To get the value without the $, you can use the captured group:

要获取没有 $ 的值，您可以使用捕获的组：

print result.group(1)

Also understanding out to get a normalized version (only digits and a the optional decimal point) out of it that strips the dollar sign.

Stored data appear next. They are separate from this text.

/-- The checks of R76 in their order; 0 for an image that passes them all. -/
def Dev.imageCheck (d : Dev) (img : List Byte) : BitVec 8 :=
  let slot := (rd 8 img 0x18).toNat
  let n := (rd 32 img 0x10).toNat
  let v := (rd 32 img 0x0C).toNat
  let key := (img.drop 0x40).take 64
  if !imageFormatOk img then 1
  else if !imageLengthOk img then 2
  else if 2 ≤ slot ∨ d.keyHash slot = 0 ∨ d.fuse (608 + slot) then 3
  else if Config.sha256 key ≠ d.keyHash slot then 4
  else if !Config.ecdsaOk key ((img.drop n).take 64) (imageDigest img) then 5
  else if v < d.rollback ∨ 64 < v then 6
  else if rd 8 img 8 ≠ 3 then 7
  else 0

/-- The sections of an image written to their targets in the brine store (R75). -/
def HostIf.loadSections (h : HostIf) (img : List Byte) : HostIf :=
  (sections img).foldl (fun h s => h.writeBrine s.2.2.2.2 ((img.drop s.2.2.1).take s.2.2.2.1)) h

/-- What is kept of an image that runs. -/
def imageOf (source : BitVec 8) (img : List Byte) : Image :=
  { source := source, major := rd 8 img 8, minor := rd 8 img 9, patch := rd 16 img 10, secver := rd 32 img 12,
    digest := imageDigest img }

/-- Slot 1 goes first: its security version is higher, or that is equal and its release is (R73). -/
def secondFirst (a b : List Byte) : Bool :=
  let rel := fun (i : List Byte) => (rd 8 i 8).toNat * 2 ^ 24 + (rd 8 i 9).toNat * 2 ^ 16 + (rd 16 i 10).toNat
  let va := (rd 32 a 12).toNat
  let vb := (rd 32 b 12).toNat
  decide (va < vb) || (decide (va = vb) && decide (rel a < rel b))

/-! ### The steps of the boot (R72) -/

/-- Boot stops at a step (R72): FAULT_N stays asserted and every pin keeps its reset state. -/
def Dev.stopBoot (d : Dev) (step : BitVec 4) : Dev :=
  d.onBoot (fun b => { b with step := step, stopped := true, hostBoot := false })

/-- The majority of three copies of a row (R78). -/
def majority (a b c : BitVec 64) : BitVec 64 := (a &&& b) ||| (a &&& c) ||| (b &&& c)

/-- Step 1: the array is sensed, the ROLLBACK row by the majority of its copies (R78, R81). -/
def Dev.senseFuses (d : Dev) (b : BootIn) : Dev :=
  let f := d.fuses
  let r := f.rows.getD 10 0
  let d1 := d.onFuses (fun f => { f with sensed := f.rows.set 10 (majority r f.shadow0 f.shadow1) })
  d1.onBoot (fun x => { x with
    corrected := b.fuseSingle &&& ~~~b.fuseDouble &&& ~~~0x400
    disagree := (r ^^^ f.shadow0) ||| (r ^^^ f.shadow1) })

/-- The sensed ones of the ROLLBACK row are contiguous from bit 0 (R79). -/
def rollbackOk (r : BitVec 64) : Bool := r &&& (r + 1) == 0

/-- Step 2: the straps, the role lock and the lockout of R71 (R44, R80). -/
def Dev.strapsOk (d : Dev) : Bool :=
  let s := d.boot.straps.toNat
  let lockout := match d.boot.history with
    | [a, _, c] => decide (c - a ≤ 61440000000)
    | _ => false
  decide (s % 4 ≠ 3) && decide (s / 4 % 4 ≠ 3) && decide (s / 16 % 4 < 2) && !lockout
    && (!d.fuse 82 || decide (s % 4 = d.fuseField 80 2))

/-- A channel that is tested at boot: neither retired in the journal nor in a domain that is off (R77). -/
def Dev.bistTests (d : Dev) (cls i : Nat) : Bool :=
  let c := d.chan (chanId cls i)
  let dom := if cls = 3 then (if i < 18 then 4 else 5) else if cls = 4 then 6 else if cls = 5 then 7 else 13
  !c.retired && c.due.isNone && !d.power.offMask.getLsbD dom

/-- The channels that the self-test finds bad, by class and index. -/
def Dev.bistBad (d : Dev) (b : BootIn) : List (Nat × Nat) :=
  let bad := fun (cls n : Nat) (f : Nat → Bool) =>
    ((List.range n).filter (fun i => f i && d.bistTests cls i)).map (fun i => (cls, i))
  bad 0x0A 1 (fun _ => b.bistFailed.getLsbD 3) ++ bad 3 36 b.lanesFailed.getLsbD ++ bad 5 4 b.coresFailed.getLsbD
    ++ bad 4 4 b.pipesFailed.getLsbD

/-- The words of the boot report: the blocks that failed, and those that were not tested at all (R529). A block of several channels
or domains counts as not tested where none of it was; block 7, of which DISP is always tested, never does (DESIGN CHOICE, log
entry 176). -/
def Dev.bistWords (d : Dev) (b : BootIn) : BitVec 16 × BitVec 16 :=
  let bad := d.bistBad b
  let has := fun (cls : Nat) => bad.any (fun e => decide (e.1 = cls))
  let none_ := fun (cls n : Nat) => (List.range n).all (fun i => !d.bistTests cls i)
  let loop := b.loopFailed && !d.power.offMask.getLsbD 3
  (BitVec.ofNat 16 (b.bistFailed.toNat % 8 + 8 * bit (has 0x0A) + 16 * bit (has 3) + 32 * bit (has 5)
      + 64 * bit (has 4 || loop || b.dispFailed)),
    BitVec.ofNat 16 (8 * bit (none_ 0x0A 1) + 16 * bit (none_ 3 36) + 32 * bit (none_ 5 4)))

/-- Where the boot ROM stops before an image is loaded, if it does: at step 1, 2, 3 or 4 of R72. -/
def Dev.romStop (d : Dev) (b : BootIn) : Option (BitVec 4) :=
  if b.fuseDouble &&& ~~~0x400 ≠ 0 ∨ !rollbackOk (d.fuses.sensed.getD 10 0) then some 1
  else if !d.strapsOk then some 2
  else if !b.xclkRuns ∨ !b.fpllLocks then some 3
  else if b.bistFailed.toNat % 8 ≠ 0 ∨ b.dispFailed then some 4
  else none

/-- The copies of the committed set are checked at boot (R487): a bad one is rewritten from the other, and with both bad
there is no valid set. -/
def Dev.checkCopies (d : Dev) (t : Nat) (badA badB : Bool) : Dev :=
  let a := if badA then none else d.safety.copyA
  let b := if badB then none else d.safety.copyB
  let load := fun (c : SetCopy) (s : Safety) => { s with
    committed := c.items, candidate := c.items, valid := true, index := c.index, code := c.code, copyA := some c,
    copyB := some c }
  match a, b with
  | some c, some _ => (d.onSafety (load c)).copyToIsland
  | some c, none => ((d.onSafety (load c)).notice 9 0 t 0x0E08 0 true).copyToIsland
  | none, some c => ((d.onSafety (load c)).notice 9 0 t 0x0E08 0 true).copyToIsland
  | none, none =>
    if d.isArbiter then d
    else d.onSafety (fun s => { s with committed := [], candidate := [], valid := false, copyA := none, copyB := none })

/-- Step 8, after the notices of the first mode, which carry an earlier stamp (R107): the retirements that a reset found due take
their remaining actions, and those of the self-test follow, all
with the stamp of the first boundary after boot (R77, R497). -/
def Dev.bootRetire (d : Dev) (b : Nat) (bad : List (Nat × Nat)) : Dev :=
  let due := (d.faults.chans.filter (fun e => e.2.due.isSome)).map (fun e => BitVec.ofNat 16 e.1)
  let d1 := due.foldl (fun d id => d.retire b id) d
  bad.foldl (fun d e => d.retire b (chanId e.1 e.2)) d1

/-- Step 8: the models and problems of the image's parameters are read for what is configured (R222, R242). -/
def Dev.bootModels (d : Dev) (b : BootIn) : Dev :=
  let d1 := d.onBoot (fun x => { x with models := b.models, problems := b.problems })
  let d2 := d1.armList.foldl (fun d a =>
    match (look d.arms a).cfg with
    | some c => if d.modelFits a c.joints.toNat then d.readModel a else d.dropModel a
    | none => d) d1
  (d2.solver.problems.filter (fun e => decide (32 ≤ e.1) && decide (e.1 ≤ 96))).foldl (fun d e => d.makeProblem e.1) d2

/-- The domains come up: all but those that are switched off, and MEMB unless it is retired (R50). -/
def Dev.bootDomains (d : Dev) : Dev :=
  let mask := d.offMaskOf d.power.offMask
  d.onPower (fun p => { p with offMask := mask, domains := (List.range 14).map (fun i =>
    if mask.getLsbD i ∨ (i = 13 ∧ d.isRetired 0x0A 0) then .off else .running) })

/-- The bus channel sets start in LISTEN (R432, R426). -/
def Dev.bootBus (d : Dev) (t : Nat) : Dev :=
  d.onBus (fun b => { b with sets := b.sets.mapIdx (fun i s =>
    if s.invalid ∨ [2 * i, 2 * i + 1].all (fun c => (look b.chans c).mode = .off || d.isRetired 1 c) then s
    else s.enter t .listen) })

/-- Step 9: the first mode of R85, with its triggers latched: INIT and BIST before NO_SET and BOOT. -/
def Dev.firstMode (d : Dev) (t : Nat) (b : BootIn) : Dev :=
  let loopBad := b.loopFailed && !d.power.offMask.getLsbD 3
  let d1 := if !b.initOk then d.raise t 0x03 0 false else d
  let d2 := if loopBad then d1.raise t 0x04 0 false else d1
  if d.isArbiter ∧ b.initOk ∧ !loopBad then d2.enterMode t t .ready 0 false
  else if d.isArbiter then d2.enterMode t t .safeOff (if !b.initOk then 0x03 else 0x04) false
  else
    let last : BitVec 8 := if d.safety.valid then 0x01 else 0x02
    let d3 := d2.raise t last 0 false
    d3.enterMode t t .safeOff (if !b.initOk then 0x03 else if loopBad then 0x04 else last) false

/-- Steps 7 to 9: the firmware starts, initialises and enters the first mode at an instant; where it does not start, the AON
watchdog resets the device. -/
def Dev.startFirmware (d : Dev) (t : Nat) (b : BootIn) : Dev :=
  let d0 := d.advance t
  if !b.fwStarts then d0.reset t 5
  else
    let bad := d0.bistBad b
    let d1 := d0.onTime (fun x => { x with k := (t - x.ct0) / x.tc })
    let d2 := d1.onBoot (fun x => { x with
      fwRun := true, step := 0, fail := x.fail, hostBoot := false, initBad := !b.initOk, retained := x.image.digest,
      duration := t - x.released, bootIn := default })
    let d3 := ((d2.bootDomains).reloadCores).checkCopies t b.copyBadA b.copyBadB
    let d4 := (d3.bootModels b).startConns t
    let d5 := (((d4.bootBus t).firstMode t b).evalDemands t).sweep t
    d5.bootRetire (d2.boundaryAfter t) bad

还理解从中获取规范化版本（只有数字和可选的小数点），去除美元符号。

This is also known as "capturing" the value ;)

这也称为“捕获”值；)

Working off Aaron's base example:

处理 Aaron 的基本示例：

/^$?(\d+(?:\.\d{1,2})?)$/

Then the amount (without the dollar sign) will be in capture group 1.

然后金额（不带美元符号）将在捕获组 1 中。

I believe the following regex will meet your needs:

我相信以下正则表达式将满足您的需求：

/^$?(\d*(\.\d\d?)?|\d+)$/

It allows for an optional '$'. It allows for an optional decimal, but requires at least one but not more than two digits after the decimal if the decimal is present.

它允许可选的“$”。它允许使用可选的小数，但如果存在小数，则要求小数后至少一位但不超过两位。

Edit:The outer parentheses will catch the whole numeric value for you.

编辑：外括号将为您捕获整个数值。